Sebastian Reitenbach
2007-Feb-19  02:40 UTC
[Ocfs2-users] problem to get an ocfs2 cluster running
Hi list,
I am struggling since weeks to get a linux-ha cluster running, managing some 
ocfs2 partitions. I think I isolated the problem to be a ocfs2 problem.
I tried with a disk based heartbeat, without linux-ha running, to make sure 
that ocfs2 is working as expected, but unfortunately it is not. 
when I mount the ocfs2 partition on the first host, everything is fine. I can 
make an ls /mnt (where the ocfs2 partition is mounted), and see the directory 
listing.
I can mount the partition on the second host. running the mount command, shows 
me the partition mounted, also mounted.ocfs2 shows the partition mounted on 
both hosts. but a ls /mnt hangs forever. the ls command is also not killable 
via kill -9 and an umount is also impossible.

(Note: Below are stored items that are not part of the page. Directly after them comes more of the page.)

-- ==== Sys2Proof/Machine/Operands.lean ====
section
/-! DEFINITION. Operand forms: reads of scalar registers and queues with their need (R57, R58, R60), pairs (R52),
reads of vector registers and vector queues, and the writing of results (R51, R55, R59, R62). -/

namespace Sys2Proof.Machine

/-- A read of a register field: its number and its keep mark (R57). -/
structure Opnd where
  n : Nat
  keep : Bool

/-- What the reads of a word give: values with taints and the entries taken per queue, or a stall, or an empty
queue (R58). -/
inductive Got (α : Type) where
  | vals (l : List (α × Bool)) (taken : FMap Nat)
  | wait
  | empty

/-- Reads operands in order (R57). `base` is the number of the first queue register. -/
def readOps {α : Type} (reg : Nat → α × Bool) (queue : Nat → Queue α) (base : Nat) :
    List Opnd → FMap Nat → Got α
  | [], taken => .vals [] taken
  | o :: t, taken =>
    if o.n < base then
      match readOps reg queue base t taken with
      | .vals l tk => .vals (reg o.n :: l) tk
      | g => g
    else
      let q := o.n - base
      let k := taken.get 0 q
      match (queue q).items[k]? with
      | none => .empty
      | some e =>
        match readOps reg queue base t (if o.keep then taken else taken.set 0 q (k + 1)) with
        | .vals l tk => match e with
          | some v => .vals (v :: l) tk
          | none => .wait
        | g => g

/-- The scalar reads of a word. -/
def Regs.reads (r : Regs) (ops : List Opnd) : Got Word :=
  readOps (fun n => (r.getS n, r.taintS n)) r.getQ 56 ops .empty
/-- The vector reads of a word. -/
def Regs.readsV (r : Regs) (ops : List Opnd) : Got VecReg :=
  readOps (fun n => (r.getV n, bitAt r.vtaint n)) r.getVq 28 ops .empty

/-- Consumes the entries taken from the scalar queues (R60). -/
def Regs.eat (r : Regs) (taken : FMap Nat) : Regs :=
  taken.cells.foldl (fun r p => r.setQ p.1 ((r.getQ p.1).consume p.2)) r
/-- Consumes the entries taken from the vector queues. -/
def Regs.eatV (r : Regs) (taken : FMap Nat) : Regs :=
  taken.cells.foldl (fun r p => r.setVq p.1 ((r.getVq p.1).consume p.2)) r

/-- A word with scalar operands: stall, queue-empty fault, or its effect on the values. The effect gets the stream
and a function that consumes what was read. -/
def withOps (c : Cur) (ops : List Opnd) (k : List Word → Bool → (Cur → Cur) → Eff) : Eff :=
  match c.regs.reads ops with
  | .wait => .stall c
  | .empty => .trap 4 c.pc
  | .vals l tk => k (l.map (·.1)) (l.any (·.2)) fun x => x.mapRegs fun r => r.eat tk

/-- A word with vector operands. -/
def withVecs (c : Cur) (ops : List Opnd) (k : List VecReg → Bool → (Cur → Cur) → Eff) : Eff :=
  match c.regs.readsV ops with
  | .wait => .stall c
  | .empty => .trap 4 c.pc
  | .vals l tk => k (l.map (·.1)) (l.any (·.2)) fun x => x.mapRegs fun r => r.eatV tk

/-- Is the register a scalar queue (R54). -/
def isQ (n : Nat) : Bool := decide (56 ≤ n)
/-- Is the register a vector queue (R54). -/
def isVq (n : Nat) : Bool := decide (28 ≤ n)

/-- A push of `k` entries to the destination finds room (R59, R190); a register always does. -/
def Cur.room (c : Cur) (dst k : Nat) : Bool :=
  !isQ dst || decide ((c.regs.getQ (dst - 56)).items.length + k ≤ qDepth)
/-- A push to a vector destination finds room. -/
def Cur.roomV (c : Cur) (vd : Nat) : Bool := !isVq vd || decide ((c.regs.getVq (vd - 28)).items.length < vqDepth)

/-- The queue-full fault of R59, or the word's effect. -/
def needRoom (c : Cur) (dst k : Nat) (e : Eff) : Eff := if c.room dst k then e else .trap 5 c.pc
/-- The queue-full fault for a vector destination. -/
def needRoomV (c : Cur) (vd : Nat) (e : Eff) : Eff := if c.roomV vd then e else .trap 5 c.pc

/-- A scalar result of latency `l` (R62); a queue destination is reserved now and filled then (R55). -/
def Cur.putS (c : Cur) (dst l : Nat) (v : Word) (t : Bool) : Cur :=
  if isQ dst then
    let q := c.regs.getQ (dst - 56)
    (c.mapRegs fun r => r.setQ (dst - 56) (q.reserve 1)).mapCtx fun x => x.fly c.clk l (.q (dst - 56) q.tailPos v t)
  else c.mapCtx fun x => x.fly c.clk l (.s dst v t)

/-- A 64-bit result into an even pair: both halves land in one cycle (R52). -/
def Cur.putPair (c : Cur) (dst l : Nat) (v : Word64) (t : Bool) : Cur :=
  c.mapCtx fun x => (x.fly c.clk l (.s dst (v.extractLsb' 0 32) t)).fly c.clk l (.s (dst + 1) (v.extractLsb' 32 32) t)

/-- A vector result of latency `l`: lanes outside the mask keep their value in a register and are zero in a queue
entry (R61, R68). -/
def Cur.putV (c : Cur) (vd l : Nat) (v : VecReg) (mask : Pred) (t : Bool) : Cur :=
  if isVq vd then
    let q := c.regs.getVq (vd - 28)
    (c.mapRegs fun r => r.setVq (vd - 28) (q.reserve 1)).mapCtx fun x =>
      x.fly c.clk l (.vq (vd - 28) q.tailPos (mergeLanes 0 v mask) t)
  else c.mapCtx fun x => x.fly c.clk l (.v vd v mask t)

/-- Reserves `k` positions of queue register `dst` for a variable-latency producer (R55, R56). `scope` is the scope of a
load's acquire (R248), `byTaint` says that its address is tainted (R257). -/
def Cur.produceAs (c : Cur) (dst k : Nat) (src : ProdSrc) (taint acq ldc : Bool) (scope : Option Nat) (byTaint : Bool) :
    Cur :=
  let q := c.regs.getQ (dst - 56)
  (c.mapRegs fun r => r.setQ (dst - 56) (q.reserve k)).mapCtx fun x =>
    { x with prods := x.prods ++ [⟨false, dst - 56, q.tailPos, k, src, taint, acq, ldc, scope, byTaint⟩] }
/-- Reserves positions for a producer that is no acquire of its own. -/
def Cur.produce (c : Cur) (dst k : Nat) (src : ProdSrc) (taint acq ldc : Bool) : Cur :=
  c.produceAs dst k src taint acq ldc none false

/-- Reserves an entry of vector queue `vd` for a global `LDV` (R202). -/
def Cur.produceV (c : Cur) (vd : Nat) (src : ProdSrc) (taint byTaint : Bool) : Cur :=
  let q := c.regs.getVq (vd - 28)
  (c.mapRegs fun r => r.setVq (vd - 28) (q.reserve 1)).mapCtx fun x =>
    { x with prods := x.prods ++ [⟨true, vd - 28, q.tailPos, 1, src, taint, false, false, none, byTaint⟩] }

/-- The operands of an R-format body, in the order a, b, c (R57). -/
def opA (b : RBody) : Opnd := ⟨b.a.toNat, b.ka⟩
/-- Operand b. -/
def opB (b : RBody) : Opnd := ⟨b.b.toNat, b.kb⟩
/-- Operand c. -/
def opC (b : RBody) : Opnd := ⟨b.c.toNat, b.kc⟩
/-- Operand a of an I-format body: a queue is always consumed (R57). -/
def opI (b : IBody) : Opnd := ⟨b.a.toNat, false⟩
/-- sext(imm24) to 32 bits (R84). -/
def imm32 (b : IBody) : Word := b.imm.signExtend 32
/-- sext(imm24) to 64 bits. -/
def imm64 (b : IBody) : Word64 := b.imm.signExtend 64
/-- Element `k` of a list of operand values. -/
def nth (l : List Word) (k : Nat) : Word := l.getD k 0

/-- A scalar word that computes one 32-bit result from scalar operands (R129, R130, R131): guard, need, space, then
the result at issue + `lat`. -/
def scalarOp (s : State) (g : Guard) (ops : List Opnd) (dst lat : Nat) (f : List Word → Word) :
    Host.Outcome State Fault Refusal :=
  issue true true s fun c => guarded c g <| withOps c ops fun l t eat =>
    needRoom c dst 1 (.ok (eat (c.putS dst lat (f l) t)))

/-- The register form with operands a and b. -/
def scalarR2 (s : State) (g : Guard) (b : RBody) (lat : Nat) (f : Word → Word → Word) : Host.Outcome State Fault Refusal :=
  scalarOp s g [opA b, opB b] b.dst.toNat lat fun l => f (nth l 0) (nth l 1)
/-- The register form with operand a alone. -/
def scalarR1 (s : State) (g : Guard) (b : RBody) (lat : Nat) (f : Word → Word) : Host.Outcome State Fault Refusal :=
  scalarOp s g [opA b] b.dst.toNat lat fun l => f (nth l 0)
/-- The immediate form: b is sext(imm24) (R129). -/
def scalarI (s : State) (g : Guard) (b : IBody) (lat : Nat) (f : Word → Word → Word) : Host.Outcome State Fault Refusal :=
  scalarOp s g [opI b] b.dst.toNat lat fun l => f (nth l 0) (imm32 b)

end Sys2Proof.Machine
end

here is my cluster.conf file
node:
        ip_port = 7777
        ip_address = 192.168.102.31
        number = 0
        name = ppsnfs101
        cluster = ocfs2
node:
        ip_port = 7777
        ip_address = 192.168.102.32
        number = 1
        name = ppsnfs102
        cluster = ocfs2
cluster:
        node_count = 2
        name = ocfs2
both hosts are reachable via the network. The OCFS partitions are on a SAN, 
mounted by both hosts, but I also tried to use iscsi, but with the same 
result.
I have these rpm's of ocfs2 installed, on a SLES 10, running on x86_46, with
a
kernel: 2.6.16.27-0.6-smp:
ocfs2-tools-1.2.2-0.2
ocfs2console-1.2.2-0.2
while all this happens, I see the following messages in the logs:
this is the log from the first host mounting this device:
Feb 19 10:53:25 ppsnfs102 kernel: ocfs2: Mounting device (8,1) on (node 1, 
slot 1)
Feb 19 10:54:45 ppsnfs102 kernel: o2net: connected to node ppsnfs101 (num 0) 
at 192.168.102.31:7777
Feb 19 10:54:49 ppsnfs102 kernel: ocfs2_dlm: Node 0 joins domain 
CAD397436504401B86AA79A8BCAE88D4
Feb 19 10:54:49 ppsnfs102 kernel: ocfs2_dlm: Nodes in domain 
("CAD397436504401B86AA79A8BCAE88D4"): 0 1
Feb 19 10:54:55 ppsnfs102 kernel: o2net: no longer connected to node ppsnfs101 
(num 0) at 192.168.102.31:7777
this is the messages, from the second host mounting the device:
Feb 19 10:50:59 ppsnfs101 zmd: Daemon (WARN): Not starting remote web server
Feb 19 10:51:02 ppsnfs101 kernel: eth1: no IPv6 routers present
Feb 19 10:51:03 ppsnfs101 kernel: eth0: no IPv6 routers present
Feb 19 10:54:45 ppsnfs101 kernel: o2net: accepted connection from node 
ppsnfs102 (num 1) at 192.168.102.32:7777
Feb 19 10:54:49 ppsnfs101 kernel: OCFS2 1.2.3-SLES Thu Aug 17 11:38:33 PDT 
2006 (build sles)
Feb 19 10:54:49 ppsnfs101 kernel: ocfs2_dlm: Nodes in domain 
("CAD397436504401B86AA79A8BCAE88D4"): 0 1
Feb 19 10:54:49 ppsnfs101 kernel: kjournald starting.  Commit interval 5 
seconds
Feb 19 10:54:49 ppsnfs101 kernel: ocfs2: Mounting device (8,1) on (node 0, 
slot 0)
Feb 19 10:54:55 ppsnfs101 kernel: o2net: connection to node ppsnfs102 (num 1) 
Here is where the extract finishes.